What the task requires:
Lines holding the string "illegal" in the listing below are to be copied.

------------------------------

-- ==== Sys2Proof/Machine/State.lean ====
section
/-! DEFINITION. The state of the block (spec/10_state.md R10), the responses of its port (spec/30_encoding.md R44), what can
stand at its port, the reasons a step can stop, and the state after reset (R26, R99). -/

namespace Sys2Proof.Machine

/-- An entry of the index ring: the arena offset of a packet's first byte and the packet's length (R17). -/
structure IdxEntry where
  off : Nat
  len : Nat
  deriving DecidableEq, Repr

/-- The arena: its written cells as (offset, byte) pairs, offsets strictly rising; an offset that is not listed
was never written and has no value (R16, R99; log entry 8). -/
abbrev Memory := List Host.Cell

/-- The `status` field of the response of `FRM.NEXT` (R44, R68). -/
inductive FrmStatus where
  /-- code 0 -/
  | ok
  /-- code 1 -/
  | framingError
  /-- code 2 -/
  | incomplete
  deriving DecidableEq, Repr

/-- The response of one command (R44). Every field is an unsigned number, a bit, a byte, or a returned
sequence; a response that is not `illegal` has `illegal = 0`. -/
inductive Response where
  /-- `CPB.INIT`: no fields -/
  | cpbInit
  /-- `CPB.PUSH`: packets evicted by this push, and whether the push was dropped -/
  | cpbPush (evicted : Nat) (dropped : Bool)
  /-- `CPB.POP`: number of bytes copied, and the bytes -/
  | cpbPop (n : Nat) (out : List Byte)
  /-- `CPB.COUNT`: number of live packets -/
  | cpbCount (count : Nat)
  /-- `FRM.RESET`: no fields -/
  | frmReset
  /-- `FRM.RESOLVE`: validity and the effective status -/
  | frmResolve (valid : Bool) (status : Byte)
  /-- `FRM.MSGLEN`: validity and the length, 0 for open-ended -/
  | frmMsglen (valid : Bool) (len : Nat)
  /-- `FRM.NEXT`: status, bytes consumed, length of the message, and the message -/
  | frmNext (status : FrmStatus) (consumed n : Nat) (msg : List Byte)
  /-- `UMP.DECODE`: number of bytes, whether the type is unsupported, and the bytes -/
  | umpDecode (n : Nat) (unsupported : Bool) (out : List Byte)
  /-- `UMP.ENCODE`: number of words, whether the input is unsupported, and the words -/
  | umpEncode (nwords : Nat) (unsupported : Bool) (words : List Word)
  /-- a reserved command word: `illegal = 1` (R43) -/
  | illegal
  /-- a bare `MIDI8` byte: what `FRM.RESOLVE` and `FRM.MSGLEN` answer for it (log entry 4) -/
  | midiByte (valid : Bool) (status : Byte) (lenValid : Bool) (len : Nat)
  deriving DecidableEq, Repr

/-- What stands at the command port. The spec gives the block no queue: the list of these in `State` is the
order in which the port accepts what the hosts present (R35, R36; log entry 2). -/
inductive PortEvent where
  /-- one transaction of one host -/
  | present (t : Transaction)
  /-- one operation of one host, taken as a constructor with its operands and no command word, as R41 allows: the only
  form in which an operand wider than the word's fields can stand at the port of a block whose `LEN_W` or `WC_W` is
  greater than the word's -/
  | operation (i : Instr)
  /-- hardware reset (R98) -/
  | hardReset
  /-- two agents drive the port at once, which is outside the spec (R36) -/
  | overlap (t u : Transaction)
  deriving DecidableEq, Repr

/-- Why the machine stops with a fault. No operation of the block faults (R83); both faults are reached only in
states that break the invariants of R23, which no run from reset enters. -/
inductive Fault where
  /-- raised by `CPB.POP` when it reads an arena offset that nothing has written; R99 lets a model fault such a
  read, and no operation performs one. Safe: log entry 8. -/
  | arenaUnwritten (off : Nat)
  /-- raised by `CPB.PUSH` when the arena is short of room and no packet is left to evict: the precondition of
  R56 is broken. Safe: log entry 9. -/
  | evictEmpty
  deriving DecidableEq, Repr

/-- Why a step is refused. -/
inductive Refusal where
  /-- raised by an arm of `exec` for an instruction that has no meaning yet; safe. No arm raises it now. -/
  | notModelled (mnemonic : String)
  /-- raised by `step` when two agents drive the port at once: "a model gives it no step (refuse)" (R36). Safe:
  log entry 11. -/
  | overlappingDrive
  /-- raised by `step` when a command's payload is not of the size its operand gives, so that the command was not
  delivered whole (R44). Safe: log entry 10. -/
  | malformedTransaction (e : DecodeError)
  /-- raised by `step` when an operand does not fit the block's `LEN_W` or `WC_W`, or when an operation that comes without
  a command word is no term that any encoding stands for. With the default widths no command word is refused so. Safe:
  log entry 1. -/
  | operandOutOfRange
  deriving DecidableEq, Repr

/-- The state. The seven pieces of R10, the parameters of R5, and two fields of the model's own, `resp` and
`port`. -/
structure State where
  /-- the parameters, fixed for the life of the block (R5; log entry 1) -/
  cfg : Config
  /-- `read_pos`: index-ring position of the oldest live packet (R11) -/
  readPos : Nat
  /-- `write_pos`: index-ring position of the next entry to be written (R12) -/
  writePos : Nat
  /-- `buf_off`: arena offset of the oldest live byte (R13) -/
  bufOff : Nat
  /-- `buf_len`: number of arena bytes held by live packets (R14) -/
  bufLen : Nat
  /-- `idx`: the index ring, entry `i` at position `i` (R17) -/
  idx : List IdxEntry
  /-- `arena`: the byte memory (R16) -/
  arena : Memory
  /-- `RS`: the running status, `0x00` for none (R18) -/
  rs : Byte
  /-- the response to the last command; read by no operation (R20; log entry 3) -/
  resp : Option Response
  /-- what the hosts present, in the order the port accepts it (R25 (c), R35; log entry 2) -/
  port : List PortEvent
  deriving DecidableEq, Repr

/-- What stands first at the port, decoded, with the state after it has been accepted. -/
inductive Fetched where
  /-- nothing is presented -/
  | idle
  /-- an instruction -/
  | instr (i : Instr) (s : State)
  /-- a hardware reset -/
  | hardReset (s : State)
  /-- nothing the spec gives a step -/
  | refuse (r : Refusal)
  deriving DecidableEq, Repr

/-- The state after hardware reset of a block with the given parameters (R5, R26, R99): the cursors 0, `RS` none. The spec
leaves `idx` and `arena` unspecified: every entry of `idx` is (0, 0), DESIGN CHOICE of log entry 7, and no
offset of the arena has been written, log entry 8. No response yet and nothing at the port: log entries 2
and 3. -/
def State.resetWith (c : Config) : State :=
  { cfg := c
    readPos := 0
    writePos := 0
    bufOff := 0
    bufLen := 0
    idx := List.replicate c.indexSlots { off := 0, len := 0 }
    arena := []
    rs := 0x00
    resp := none
    port := [] }

/-- The state after hardware reset, with the default parameters of R5. -/
def State.reset : State := State.resetWith Config.default

end Sys2Proof.Machine
end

------------------------------

Exercise output:
sequence; a response that is not `illegal` has `illegal = 0`. -/
  /-- a reserved command word: `illegal = 1` (R43) -/
  | illegal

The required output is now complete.